#### What is expected:
In the data below, the answer is the run of lines from the line containing "perform_load h c s" through the line containing "not 0 (R70). -/", both included; print it exactly and nothing else.

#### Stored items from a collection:
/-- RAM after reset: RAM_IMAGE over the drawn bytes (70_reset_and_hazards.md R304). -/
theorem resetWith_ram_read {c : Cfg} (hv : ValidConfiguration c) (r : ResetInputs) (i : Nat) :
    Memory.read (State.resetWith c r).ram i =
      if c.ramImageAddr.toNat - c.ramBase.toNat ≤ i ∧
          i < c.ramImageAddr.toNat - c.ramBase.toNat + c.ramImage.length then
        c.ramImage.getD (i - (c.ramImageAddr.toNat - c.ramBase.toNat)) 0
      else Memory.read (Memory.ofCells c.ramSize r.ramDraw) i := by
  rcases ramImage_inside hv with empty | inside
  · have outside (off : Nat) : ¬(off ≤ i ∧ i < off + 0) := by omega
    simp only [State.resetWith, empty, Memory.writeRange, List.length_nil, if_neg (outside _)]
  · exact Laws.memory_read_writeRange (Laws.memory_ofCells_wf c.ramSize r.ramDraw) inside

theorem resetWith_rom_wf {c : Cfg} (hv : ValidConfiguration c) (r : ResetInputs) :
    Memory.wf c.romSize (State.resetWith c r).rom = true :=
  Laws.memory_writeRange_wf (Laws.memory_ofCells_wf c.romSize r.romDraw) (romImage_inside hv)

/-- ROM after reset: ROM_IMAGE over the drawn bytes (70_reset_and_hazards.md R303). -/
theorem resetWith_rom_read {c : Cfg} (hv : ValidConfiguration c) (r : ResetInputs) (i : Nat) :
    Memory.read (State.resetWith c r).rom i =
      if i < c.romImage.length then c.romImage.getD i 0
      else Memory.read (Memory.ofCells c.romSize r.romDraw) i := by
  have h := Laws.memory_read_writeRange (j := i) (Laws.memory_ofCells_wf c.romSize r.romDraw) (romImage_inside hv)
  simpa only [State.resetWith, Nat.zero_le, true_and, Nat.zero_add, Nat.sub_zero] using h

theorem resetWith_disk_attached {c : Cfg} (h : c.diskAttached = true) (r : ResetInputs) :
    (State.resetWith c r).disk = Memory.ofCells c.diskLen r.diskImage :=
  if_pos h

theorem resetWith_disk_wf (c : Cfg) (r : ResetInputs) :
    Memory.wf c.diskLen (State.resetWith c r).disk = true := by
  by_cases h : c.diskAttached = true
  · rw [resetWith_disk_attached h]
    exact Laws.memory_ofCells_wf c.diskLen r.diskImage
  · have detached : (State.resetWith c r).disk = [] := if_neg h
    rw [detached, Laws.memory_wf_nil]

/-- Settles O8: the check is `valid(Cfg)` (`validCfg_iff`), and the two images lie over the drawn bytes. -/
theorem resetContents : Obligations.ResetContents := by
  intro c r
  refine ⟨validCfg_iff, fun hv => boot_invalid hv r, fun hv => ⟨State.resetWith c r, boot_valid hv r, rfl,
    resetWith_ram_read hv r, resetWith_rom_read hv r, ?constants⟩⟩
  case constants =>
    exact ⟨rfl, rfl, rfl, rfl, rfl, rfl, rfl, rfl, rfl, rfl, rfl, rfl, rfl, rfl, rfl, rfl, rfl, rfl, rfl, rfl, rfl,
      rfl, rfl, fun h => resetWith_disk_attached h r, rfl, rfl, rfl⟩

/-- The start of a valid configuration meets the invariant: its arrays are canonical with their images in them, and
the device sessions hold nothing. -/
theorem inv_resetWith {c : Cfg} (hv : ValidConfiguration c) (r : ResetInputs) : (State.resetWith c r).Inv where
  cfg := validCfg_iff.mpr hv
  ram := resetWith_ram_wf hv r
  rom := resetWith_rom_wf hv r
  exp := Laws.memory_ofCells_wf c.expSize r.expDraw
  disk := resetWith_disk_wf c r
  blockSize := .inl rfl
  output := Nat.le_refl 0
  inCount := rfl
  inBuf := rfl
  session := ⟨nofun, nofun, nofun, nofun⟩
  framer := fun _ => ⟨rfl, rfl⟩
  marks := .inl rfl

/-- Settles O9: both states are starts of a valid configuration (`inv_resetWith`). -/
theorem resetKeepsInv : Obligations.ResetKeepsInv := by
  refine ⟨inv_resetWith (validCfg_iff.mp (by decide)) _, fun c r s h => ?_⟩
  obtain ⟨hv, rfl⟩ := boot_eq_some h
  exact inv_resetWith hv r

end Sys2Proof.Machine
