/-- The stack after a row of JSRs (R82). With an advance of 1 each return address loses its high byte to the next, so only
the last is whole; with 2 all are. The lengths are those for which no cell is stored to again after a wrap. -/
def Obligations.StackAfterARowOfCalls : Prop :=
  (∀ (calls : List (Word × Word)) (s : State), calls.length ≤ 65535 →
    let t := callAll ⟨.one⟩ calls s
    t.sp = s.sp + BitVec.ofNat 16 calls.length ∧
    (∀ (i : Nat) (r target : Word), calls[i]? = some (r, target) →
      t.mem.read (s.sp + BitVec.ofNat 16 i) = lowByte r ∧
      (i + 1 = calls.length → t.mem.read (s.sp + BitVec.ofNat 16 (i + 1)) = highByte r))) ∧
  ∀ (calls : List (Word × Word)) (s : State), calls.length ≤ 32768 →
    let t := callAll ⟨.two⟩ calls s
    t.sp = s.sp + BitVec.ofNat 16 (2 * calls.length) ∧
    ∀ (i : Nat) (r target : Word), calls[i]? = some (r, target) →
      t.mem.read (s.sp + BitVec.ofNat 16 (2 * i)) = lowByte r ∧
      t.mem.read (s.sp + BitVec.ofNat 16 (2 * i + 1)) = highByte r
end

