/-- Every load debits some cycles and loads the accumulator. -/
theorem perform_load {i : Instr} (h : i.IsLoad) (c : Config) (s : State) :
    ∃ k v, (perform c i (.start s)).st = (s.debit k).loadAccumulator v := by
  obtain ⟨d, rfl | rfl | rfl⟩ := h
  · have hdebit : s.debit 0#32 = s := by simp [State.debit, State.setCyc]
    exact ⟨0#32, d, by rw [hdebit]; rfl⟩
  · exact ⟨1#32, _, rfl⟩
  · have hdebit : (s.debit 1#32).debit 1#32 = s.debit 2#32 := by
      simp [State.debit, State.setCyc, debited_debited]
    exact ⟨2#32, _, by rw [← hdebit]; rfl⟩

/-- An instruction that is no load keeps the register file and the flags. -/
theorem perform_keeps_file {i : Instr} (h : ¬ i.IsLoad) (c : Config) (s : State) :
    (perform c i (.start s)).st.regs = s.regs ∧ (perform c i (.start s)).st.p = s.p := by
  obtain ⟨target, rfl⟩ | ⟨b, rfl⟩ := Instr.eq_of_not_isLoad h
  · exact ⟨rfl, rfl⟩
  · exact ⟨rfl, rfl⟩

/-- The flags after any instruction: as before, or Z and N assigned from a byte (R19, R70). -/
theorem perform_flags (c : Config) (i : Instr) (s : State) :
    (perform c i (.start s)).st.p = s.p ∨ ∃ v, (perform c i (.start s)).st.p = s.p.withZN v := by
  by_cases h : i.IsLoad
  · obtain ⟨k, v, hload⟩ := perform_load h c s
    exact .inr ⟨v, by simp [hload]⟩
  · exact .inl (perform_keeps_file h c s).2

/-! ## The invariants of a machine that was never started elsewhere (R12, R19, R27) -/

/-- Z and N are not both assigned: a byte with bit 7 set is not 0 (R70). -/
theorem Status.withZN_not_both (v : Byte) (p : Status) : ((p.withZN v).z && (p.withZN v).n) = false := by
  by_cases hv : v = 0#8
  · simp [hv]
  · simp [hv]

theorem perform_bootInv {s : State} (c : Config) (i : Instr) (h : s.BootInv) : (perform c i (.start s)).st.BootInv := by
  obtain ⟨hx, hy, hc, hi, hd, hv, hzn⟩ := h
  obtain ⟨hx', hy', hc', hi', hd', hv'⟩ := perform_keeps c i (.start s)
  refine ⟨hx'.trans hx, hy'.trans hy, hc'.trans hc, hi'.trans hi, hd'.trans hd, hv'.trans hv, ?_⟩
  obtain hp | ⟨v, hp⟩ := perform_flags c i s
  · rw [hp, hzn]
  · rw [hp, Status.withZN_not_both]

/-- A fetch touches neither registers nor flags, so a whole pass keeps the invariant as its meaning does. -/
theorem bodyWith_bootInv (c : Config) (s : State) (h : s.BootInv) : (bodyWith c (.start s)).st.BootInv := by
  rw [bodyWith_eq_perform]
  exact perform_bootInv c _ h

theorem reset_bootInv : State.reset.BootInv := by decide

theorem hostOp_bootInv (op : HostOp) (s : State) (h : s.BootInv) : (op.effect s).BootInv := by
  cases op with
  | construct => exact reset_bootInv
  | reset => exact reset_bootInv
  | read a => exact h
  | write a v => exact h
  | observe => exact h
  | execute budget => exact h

#### Task answer:
  · obtain ⟨k, v, hload⟩ := perform_load h c s
    exact .inr ⟨v, by simp [hload]⟩
  · exact .inl (perform_keeps_file h c s).2

/-! ## The invariants of a machine that was never started elsewhere (R12, R19, R27) -/

/-- Z and N are not both assigned: a byte with bit 7 set is not 0 (R70). -/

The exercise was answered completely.